The best thing to say about a recent report to the minister of national defence from an advisory panel on systemic racism and discrimination in Canada’s military is that it’s not wholly bad.

Sadly, when it’s bad, it’s rotten. An entire section constitutes such scandalous political antagonism toward Canadians of faith that it should never have been published in any government document, and certainly not one paid with the tax dollars of millions of religiously faithful.

In a courtroom context, the report’s “Re-Defining Chaplaincy” segment would be labelled Exhibit A for uber antagonistic.
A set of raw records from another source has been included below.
/-- The own marks of freeze c, if they are among the last four. -/
def Total.marksOf (x : Total) (c : BitVec 32) : Option (BitVec 32 × Int) := (x.marks.find? fun m => m.1 == c).map (·.2)

/-- The offset of a pulse total at an applied ledger (R330): a value held at four ledgers becomes the settled offset. Answers the change
of a settled offset. -/
def Total.offsetStep (x : Total) (o : BitVec 32) : Total × Option (BitVec 32) :=
  let run := if o == x.candidate && 0 < x.candidateRun then x.candidateRun + 1 else 1
  let y := { x with candidate := o, candidateRun := min run 4 }
  if run < 4 then (y, none)
  else if x.settled && x.offset == o then (y, none)
  else ({ y with settled := true, offset := o }, if x.settled then some (o - x.offset) else none)

/-- A standby applies the entry of total t of ledger c (R329, R330). A poisoned field leaves the entry of an earlier ledger (R346); one of a cycle before
a close that this module has landed is of the closed epoch. -/
def State.applyLedgerTotal (s : State) (c : BitVec 32) (t : Nat) (e : LedgerTotal) : State :=
  if e.poisoned || (match (s.total t).closedAt with | some b => (c - b).msb | none => false) then s
  else
    let x := s.total t
    let own := x.marksOf c
    let x := { x with value := e.value, ledgerValue := e.value, ledgerMark := e.mark, ledgerCycle := c
                      ledgerAcc := (own.map (·.2)).getD x.ledgerAcc
                      closedAt := none, shadowIncr := x.shadowIncr.filter fun (i : BitVec 32 × Int) => (c - i.1).msb }
    match totKind (s.totCfg t), own with
    | .pulse, some m =>
      let r := x.offsetStep (m.1 - e.mark.truncate 32)
      let s := s.setTotal t { r.1 with mark := m.1 }
      match r.2 with
      | some d => s.raiseTotal .totalMarkDrift (mkWord [(31, 16, d.toNat), (5, 0, t)]) c
      | none => s
    | .integrator, _ | .product, _ => s.setTotal t { x with residue := e.mark.toNat, accMark := x.ledgerAcc }
    | _, _ => s.setTotal t x

/-- The value of total t at the latest freeze from the last ledger and the module's own marks (R329, R331), before the increments of the
cycle, with the new residue. -/
def State.reconciled (s : State) (t : Nat) : Int × Int :=
  let x := s.total t
  let w := s.totCfg t
  match totKind w with
  | .program => (x.ledgerValue + (x.shadowIncr.map (·.2)).sum, x.residue)
  | .pulse =>
    let o := if x.settled then x.offset else x.candidate
    (x.ledgerValue + s.totCoeff t * ((s.pulseMark t - o - x.ledgerMark.truncate 32).toNat : Int), x.residue)
  | _ =>
    let r := wholePart (wrap128 (x.frozenAcc - x.ledgerAcc)) x.ledgerMark.toNat (totShift w)
    (x.ledgerValue + r.1, r.2)

/-- Cycles after k and before m, 0 never being used (R79, R331). -/
def cyclesBetween (k m : BitVec 32) : Nat :=
  let d := (m - k).toNat - 1
  if m < k then d - 1 else d

/-- The bounds of an uncertain program total (R331), held within the 64-bit range (DESIGN CHOICE, log 131). -/
def stepBounds (v : Int) (n limit : Nat) : Int × Int :=
  if limit = 0 then (-(2 ^ 63), 2 ^ 63 - 1)
  else (clampInt (-(2 ^ 63)) (2 ^ 63 - 1) (v - n * limit), clampInt (-(2 ^ 63)) (2 ^ 63 - 1) (v + n * limit))

/-- Total t at the latest freeze as the last ledger and the module's own marks make it. A value outside the 64-bit range keeps to V_k and refuses the rest
(R328). Answers whether it does. -/
def State.fromLedger (s : State) (t : Nat) : Total × Bool :=
  let x := s.total t
  let v := s.reconciled t
  ({ x with value := x.ledgerValue, residue := v.2, mark := s.pulseMark t, accMark := x.frozenAcc, shadowIncr := [] }).add (v.1 - x.ledgerValue)

/-- Total t at freeze m of a takeover (R329, R331). -/
def State.reconcileTotal (s : State) (m : BitVec 32) (t : Nat) : State :=
  let x := s.total t
  let y := s.fromLedger t
  match totKind (s.totCfg t) with
  | .program =>
    let n := cyclesBetween x.ledgerCycle m
    if n = 0 || bits (s.cfg 0x600 1) 15 0 ≤ s.pair.matched then s.setTotal t y.1
    else
      let b := stepBounds x.ledgerValue n (s.stepLimit t)
      (s.setTotal t { y.1 with uncertain := true, uncLo := b.1, uncHi := b.2 }).raiseTotal .reconcileUncertain
        (mkWord [(31, 16, satNat 16 n), (5, 0, t)]) m
  | .pulse =>
    let s := s.putIncr t y m
    let corr := x.candidate - x.offset
    if x.settled && corr != 0 then s.raiseTotal .totalBoundaryCorrected (mkWord [(31, 16, corr.toNat), (5, 0, t)]) m else s
  | _ => s.putIncr t y m

/-- Every total at freeze m of a takeover. -/
def State.reconcileTotals (s : State) (m : BitVec 32) : State := s.each (List.range 64) (State.reconcileTotal · m)

/-- The module's own total is the base of its next increment and of a takeover (R329): its value and marks at commit c, until a ledger of the pair
says more. -/
def State.ownBase (s : State) (c : BitVec 32) (t : Nat) : State :=
  let x := s.total t
  s.setTotal t { x with ledgerValue := x.value, ledgerMark := (s.ledgerTotal t).mark, ledgerCycle := c, ledgerAcc := x.accMark, shadowIncr := []
                        candidate := 0, candidateRun := 0, settled := false, offset := 0 }

/-- A close or a configuration that lands on a standby (R334, R335): the closed value is what its own marks make of the last ledger, what it
refuses included (R328), and the base of a takeover goes on from there. An offset that a pulse total has settled is that of its marks from then on too. -/
def State.shadowClose (s : State) (c : BitVec 32) (t : Nat) : State :=
  if ((s.total t).dueCloses c).1 == [] then s
  else
    let epoch := (s.total t).epoch
    let plain := s.landClose t c
    if (plain.total t).epoch == epoch then plain
    else
      let y := s.fromLedger t
      let s := (if totKind (s.totCfg t) == .program then s.setTotal t y.1 else s.putIncr t y c).landClose t c
      s.modTotal t fun x =>
        let o := if x.settled then x.offset else x.candidate
        { x with
          ledgerValue := 0, ledgerCycle := c, closedAt := some c, shadowIncr := [], ledgerAcc := x.accMark
          ledgerMark := if totKind (s.totCfg t) == .pulse then (s.pulseMark t - o).zeroExtend 64 else (s.ledgerTotal t).mark }

/-- A standby commits cycle c in shadow (R331): program increments are kept, hardware totals follow the ledger. -/
def State.shadowTotals (s : State) (c : BitVec 32) : State :=
  let s := s.each (List.range 64) fun s t =>
    if s.totIdle t then s
    else
      let i := s.square.totIncr.get 0 t
      let s := if i = 0 then s else s.modTotal t fun x => { x with shadowIncr := x.shadowIncr ++ [(c, i)] }
      (s.shadowClose c t).keepTotal t c
  { s with square := { s.square with totIncr := [] } }

/-- The totals of a snapshot of cycle c (R332): each is as the active has committed it, with its epoch, residue and flags; own marks of freeze c, of
instant `f`, are the base of the next increment, and both copies are written. What waited here for a commit is gone. -/
def State.adoptTotals (s : State) (c : BitVec 32) (f : Nat) (l : List SnapTotal) : State :=
  (s.takeMarks f).each (l.zipIdx) fun s (e : SnapTotal × Nat) =>
    let t := e.2
    let y := e.1
    let s := s.rebaseTotal t c false
    let x := { s.total t with value := y.value, residue := y.residue, epoch := y.epoch, lastClosed := y.lastClosed, uncertain := y.uncertain
                              saturated := y.saturated, gapS := y.gapS, uncLo := y.uncLo, uncHi := y.uncHi, refused := y.refused
                              close := [], closedAt := none }
    ((s.setTotal t x).ownBase c t).keepBoth t

/-- A module that waits for its snapshot notes the freezes of the active: one of them is that of the snapshot, whose marks it takes then (R325, R332).
Until then it keeps what it meters with its times. -/
def State.syncToken (s : State) (c : BitVec 32) (instant : Nat) : State :=
  { s with pair := { s.pair with syncTokens := (c, instant) :: s.pair.syncTokens } }

/-- The instant of freeze c as its token gave it; without one the present (DEDUCED, log 152). -/
def State.syncFreeze (s : State) (c : BitVec 32) : Nat :=
  match s.pair.syncTokens.find? fun e => e.1 == c with
  | some e => e.2
  | none => s.now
Under the pretext of “inclusivity,” it flatly calls for the Department of National Defence to bar as chaplains all clergy who represent churches that fail to extend priesthood to women or recognize same-sex marriage.

“(DND) cannot consider itself supportive of inclusivity when it employs as chaplains members of organizations whose values are not consistent with National Defence’s ethics and values —even if those members express non-adherence to the policies of their chosen religion,” the report insists. “If the Defence Team…is working hard to remove systemic barriers to the employment of marginalized people, it cannot justify hiring representatives of organizations who marginalize certain people or categorically refuse them a position of leadership.”
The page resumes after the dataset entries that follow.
def programDataDesc : CmdDesc :=
  { code := 0x0201, roles := [.engineer], cls := 3, fits := fun b => 4 ≤ b.length && b.length % 4 == 0 && b.length ≤ 1400, kind := .change }

/-- PROGRAM_DATA (R99, R102), for the load that is open at its boundary (R305). -/
def runProgramData (c : Ctx) (b : List Byte) (s : State) : State :=
  let at_ := be32 b 0
  let l := packWords ((b.length - 4) / 4) (b.drop 4)
  match s.plannedLoad with
  | none => s.refuse c .wrongState
  | some k =>
    if k.2 < at_ + l.length then s.refuse c .outOfRange
    else s.forwardOr c (.programData at_ l) (fun s => s.loadWords k.1 at_ l) fun s => s.ok c

def execProgramData (p : Packet) (s : State) : Out := s.command p programDataDesc runProgramData

def programEndDesc : CmdDesc := { code := 0x0202, roles := [.engineer], fits := exact 0, kind := .change }

/-- A read that no command of this module waits for. -/
def unanswered : Ctx := { (default : Ctx) with opcode := 0x0202, broadcast := true }

/-- The load in bank `k` ends, and its PROGRAM_END is answered with the CRC found. Whether the standby verifies the same image is not to be seen from
here; a standby holds what its active has (R102). The check reads the bank (R341); while a page of it is under repair it waits, and judges what the
repair leaves (R343; DEDUCED, log 158). -/
def State.endLoad (s : State) (k : Bool) (c : Option Ctx) : State :=
  let n := 4 * (s.bank (b2n k)).words
  let s := s.readSpan (b2n k) 0 n
  if s.spanLocked (b2n k) 0 n then
    { s with sup := { s.sup with stalled := s.sup.stalled ++ [{ ctx := c.getD unanswered, body := toBe 1 (b2n k), marks := [] }] } }
  else
  let partner : Bool := if s.forwards then Config.partnerVerifies s.freeCount else s.standby
  let crc := crcWords (s.bank (b2n k)).image
  let r := (if s.forwards then s.draw else s).finishLoad k partner
  match c with
  | some c => r.1.reply c r.2 (wordBe crc)
  | none => r.1

/-- The end of a load that waited for a page goes on (R343), if the load is still open. -/
def State.resumeLoad (s : State) (c : Ctx) (b : List Byte) : State :=
  let k := byteAt b 0 == 1
  if s.square.load == some k then s.endLoad k (some c) else s.refuse c .wrongState

/-- PROGRAM_END (R99, R102): in a synchronised pair it is answered when the load ends at the common boundary (R305; log 42). -/
def runProgramEnd (c : Ctx) (_ : List Byte) (s : State) : State :=
  match s.plannedLoad with
  | none => s.refuse c .wrongState
  | some k =>
    if !s.forwards then s.endLoad k.1 (some c)
    else if s.causewayLost then s.replyBusy c true
    else { s.queueChange .programEnd with square := { s.square with loadFor := some c } }

def execProgramEnd (p : Packet) (s : State) : Out := s.command p programEndDesc runProgramEnd

/-! ## Switching (R99, R100, R102, R430) -/

def programSwitchDesc : CmdDesc := { code := 0x0203, roles := [.engineer], fits := exact 4, kind := .change }

/-- PROGRAM_SWITCH: SWITCH_CYCLE is the current cycle plus 2, in a pair plus 8. Between two cycles the current one is the next to start
(DESIGN CHOICE, log 117). -/
def runProgramSwitch (c : Ctx) (b : List Byte) (s : State) : State :=
  let n := s.stagedNo
  let release := be32 b 0 == 1
  if 1 < be32 b 0 then s.refuse c .outOfRange
  else if s.square.switch.isSome then s.replyBusy c true
  else if (s.bank n).state != .verified || s.loadWaits (n == 1) then s.refuse c .wrongState
  else if !release && s.plannedForces.any (s.bank n).desc.lacks then s.refuse c .forceConflict
  else if s.hasStandby && !((s.bank n).partnerVerified || (!s.forwards && (s.bank n).inSnapshot)) then s.refuse c .standbyNotReady
  else
    let at_ := cyclePlus s.square.current (if s.pairMode then 8 else 2)
    ({ s with square := { s.square with switch := some { cycle := at_, bank := n == 1, releaseForces := release } } }).reply c .ok
      (toBe 4 at_.toNat)

def execProgramSwitch (p : Packet) (s : State) : Out := s.command p programSwitchDesc runProgramSwitch

/-- Area D follows the size of M in both copies (R76). Words that come to exist have nothing in them. -/
def Square.moveD (q : Square) (m0 m1 : Nat) : Square :=
  if m0 = m1 then q
  else
    let n := kib 2048 - 4096 - max m0 m1
    [0, sqCommitted].foldl (fun (q : Square) h =>
      let r := q.copy (h + 4096 + m0) (h + 4096 + m1) n
      if m0 < m1 then r.clear (h + 4096 + m0) (m1 - m0) else r.clear (h + 4096 + m1 + n) (m0 - m1)) q

/-- Writes a bit of a copied area into both copies. -/
def State.putBothBit (s : State) (a : Area) (w b : Nat) (v p : Bool) : State :=
  let s := s.putWorkBit a w b v p
  match s.wordAddr .done a w with
  | some q => { s with square := s.square.putBit q b v p }
  | none => s

/-- Item `k` of a symbol as committed; a bit as a word. -/
def State.symbolItem (s : State) (y : Symbol) (k : Nat) : Word × Bool :=
  let i := y.start + k
  if y.isBit then let w := s.sqWord .done y.area (i / 32); (BitVec.ofNat 32 (b2n (bit w.1 (i % 32))), w.2) else s.sqWord .done y.area i

/-- Writes item `k` of a symbol into both copies. -/
def State.putItem (s : State) (y : Symbol) (k : Nat) (v : Word × Bool) : State :=
  let i := y.start + k
  if y.isBit then s.putBothBit y.area (i / 32) (i % 32) (bit v.1 0) v.2 else s.putBoth y.area i v.1 v.2

/-- The symbol is one of the variables that a switch carries and a restart initialises (R100, R104). -/
def Symbol.variable (y : Symbol) : Bool := copied y.area (if y.isBit then y.start / 32 else y.start)

/-- The symbol of an image with the identity of another (R96, R100). -/
def ImageDesc.same (d : ImageDesc) (y : Symbol) : Option Symbol :=
  d.symbols.find? fun x => x.hash == y.hash && x.isBit == y.isBit && x.area == y.area

/-- A variable of the new image: its committed value, or its initial one (R100). -/
def State.carryVar (old : State) (d0 : ImageDesc) (s : State) (y : Symbol) : State :=
  if !y.variable then s
  else s.each (List.range y.count) fun s k =>
    let first := (y.initial.getD k 0, false)
    s.putItem y k (match d0.same y with | some x => if k < x.count then old.symbolItem x k else first | none => first)

/-- The timers or counters that a symbol names. -/
def Symbol.units (y : Symbol) : List Nat :=
  let l := (List.range y.count).map (y.start + ·)
  if y.isBit then l else (l.map fun k => k / unitWords y.area).dedup

/-- The timers or counters of an image that its symbols name, with the symbol and the place in it. -/
def ImageDesc.namedUnits (d : ImageDesc) (a : Area) : List (Nat × Symbol × Nat) :=
  (d.symbols.filter (·.area == a)).flatMap fun y => y.units.zipIdx.map fun (e : Nat × Nat) => (e.1, y, e.2)

/-- The number of the old image from which timer or counter `n` of the new one takes its state, if it keeps its identity (R100). -/
def carriedFrom (d0 d1 : ImageDesc) (a : Area) (same : Nat → Bool) (n : Nat) : Option Nat :=
  match (d1.namedUnits a).find? (·.1 == n) with
  | some e => (d0.same e.2.1).bind fun x => x.units[e.2.2]?
  | none => if (d0.namedUnits a).any (·.1 == n) || (d0.ownerOf a (unitWords a * n)).isNone || !same n then none else some n

/-- The numbers of an area that an image gives an owner. -/
def ImageDesc.unitsOf (d : ImageDesc) (a : Area) : List Nat :=
  ((d.owners.filter (·.area == a)).flatMap fun o => (List.range o.count).map fun k => (o.first + k) / unitWords a).dedup.filter (· < 4096)

/-- A counter as an image starts it (R104, R126). -/
def ImageDesc.counterStart (d : ImageDesc) (n : Nat) : Counter :=
  match d.counters.find? (·.1 == n) with
  | some e => { value := e.2.1, preset := BitVec.ofNat 29 (bits e.2.2 28 0) }
  | none => {}

/-- Timers and counters at a switch. -/
def State.carryUnits (s : State) (k0 k1 : Bank) : State :=
  let i0 := k0.instrs
  let i1 := k1.instrs
  let d0 := k0.desc
  let d1 := k1.desc
  let t := (d1.unitsOf .T).foldl (fun (t : Tab Timer) n =>
    match carriedFrom d0 d1 .T (fun n => timerKind i0 n == timerKind i1 n) n with
    | some m => t.set {} n (s.timer m)
    | none => t) []
  let c := (d1.unitsOf .C).foldl (fun (t : Tab Counter) n =>
    match carriedFrom d0 d1 .C (fun _ => true) n with
    | some m => t.set {} n (s.counter m)
    | none => t.set {} n (d1.counterStart n)) []
  { s with timers := t, counters := c }

/-- A force on the new image: the same word of its variable. A bit force takes its bits along, to each word that holds one of them; the other bits of that
word are as the forces `acc`, which have found their place before, and else as the committed copy has them (R100, log 8). -/
def State.carryForce (s : State) (d0 d1 : ImageDesc) (acc : List Force) (f : Force) : List Force :=
  let y : Symbol := { hash := f.hash, isBit := f.isBit, area := f.area, offset := 0, count := 0, retained := false, mirrored := false, initial := [] }
  match d0.same y, d1.same y with
  | some x0, some x1 =>
    if !f.isBit then
      if x0.start ≤ f.offset && f.offset - x0.start < x1.count then [{ f with offset := x1.start + (f.offset - x0.start) }] else []
    else
      let own := (List.range (min x0.count x1.count)).filter fun k => (x0.start + k) / 32 == f.offset
      (own.map fun k => (x1.start + k) / 32).dedup.map fun w =>
        let base := match acc.find? fun g => g.area == f.area && g.offset == w with | some g => g.value | none => (s.sqWord .done f.area w).1
        { f with offset := w, value := own.foldl (fun v j =>
            if (x1.start + j) / 32 == w then setBit v ((x1.start + j) % 32) (bit f.value ((x0.start + j) % 32)) else v) base }
  | none, some x1 => if x1.holds (if f.isBit then f.offset * 32 else f.offset) then [f] else []
  | _, none => []

/-- Forces find their places in their order, after those of `acc`: all of them with those, and the places alone. -/
def State.placeForces (s : State) (d0 d1 : ImageDesc) (acc l : List Force) : List Force × List Force :=
  l.foldl (fun (r : List Force × List Force) f =>
    let g := s.carryForce d0 d1 r.1 f
    (g.foldl setForce r.1, r.2 ++ g)) (acc, [])

/-- The forces and releases that are accepted and have not landed at a switch (R100, R430): their forces go to the new image's words, after those of
`acc`; one whose identity is missing is released; a release follows the forces on its words (log 119). `l` are the forces that stand or wait. -/
def State.carryLandings (s : State) (d0 d1 : ImageDesc) (l : List Force) : List Force → List Landing → List Landing
  | _, [] => []
  | acc, x :: rest =>
    match x.kind with
    | .forceSet m =>
      let r := s.placeForces d0 d1 acc m
      { x with kind := .forceSet r.2 } :: s.carryLandings d0 d1 l r.1 rest
    | .forceRelease m all =>
      let moved := fun (v : VarWord) => ((l.filter fun f => f.area == v.area && f.offset == v.word).flatMap (s.carryForce d0 d1 [])).map fun f =>
        ({ area := f.area, word := f.offset } : VarWord)
      { x with kind := .forceRelease (m.flatMap moved) all } :: s.carryLandings d0 d1 l acc rest
    | _ => x :: s.carryLandings d0 d1 l acc rest

/-- Every force finds its place in the new image or is released (R100). -/
def State.carryForces (s : State) (d0 d1 : ImageDesc) : State :=
  let l := s.plannedForces
  let kept := (s.placeForces d0 d1 [] s.mram.forces).1
  let gone := l.filter fun f => (s.carryForce d0 d1 [] f).isEmpty
  let s := { s with square := { s.square with landings := s.carryLandings d0 d1 l kept s.square.landings } }
  let s := if s.mram.forces == [] then s else (s.putForces kept).forceCopies
  s.each gone fun s f => s.raise .forceReleased f.hash

/-- The committed words from which a switch to bank `n` takes the values of variables, by their place in the Town Square (R100). -/
def State.carriedWords (s : State) (n : Nat) : List Nat :=
  (((s.bank n).desc.symbols.filter Symbol.variable).flatMap fun y => match s.image.same y with
    | some x => (List.range (min x.count y.count)).filterMap fun k => s.wordAddr .done x.area (if x.isBit then (x.start + k) / 32 else x.start + k)
    | none => []).dedup

/-- The words of both copies that a switch writes, under the image that runs then. -/
def State.carryTargets (s : State) (d : ImageDesc) : List Nat :=
  ((d.symbols.filter Symbol.variable).flatMap Symbol.words).flatMap fun w => (s.wordAddr .work w.1 w.2).toList ++ (s.wordAddr .done w.1 w.2).toList

/-- Area D is read at its old place and written at its new one, in both copies (R340, R341). -/
def State.moveSpans (s : State) (m0 m1 : Nat) : State :=
  if m0 = m1 then s
  else
    let n := kib 2048 - 4096 - max m0 m1
    s.each [0, sqCommitted] fun s h => (s.readSpan 2 (h + 4096 + m0) n).writeSpan 2 (h + 4096 + m1) n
As Fr. Raymond de Souza wrote in the National Post, this is demanding the State overreach into the very theology of Canada’s religious traditions. It is seeking to establish a government-sanctioned secular creed as grounds for employment. It is the antithesis of diversity, and anathema to our liberal democratic traditions.

Catholic faithful should instantly discern a targeted “No Popery” bigotry that would have embarrassed even the late Rev. Ian Paisley, that extremist Ulsterman for whom the Orange Lodge was insufficiently anti-papist. Catholics across Canada, and above all in Church leadership, should loudly demand the minister reject such intolerance. A ministerial declaration must make clear that while the report’s authors were free to write what they wished, those parts of the report’s recommendations and its mindset will never form government policy. 

It’s vital to do so because, even amid such anti-Catholic contumely, some recommendations in “Re-defining Chaplaincy” deserve quick action. It recommends, for example, selecting military chaplains representing “forms of spirituality beyond the Abrahamic faiths.” In pluralistic Canada, such diversity is so sensible it should already be DND policy. Similarly, it calls for jettisoning the prerequisite of a master’s degree to qualify as a military chaplain. Instead, DND should permit educational equivalencies so Indigenous knowledge keepers can serve as chaplains. But sacrificing military chaplains to appease the idols of extreme ideological “inclusivity” and the demi-gods of exclusionary diversity? No. We must demand the minister repudiate such deplorable anti-faith antagonism.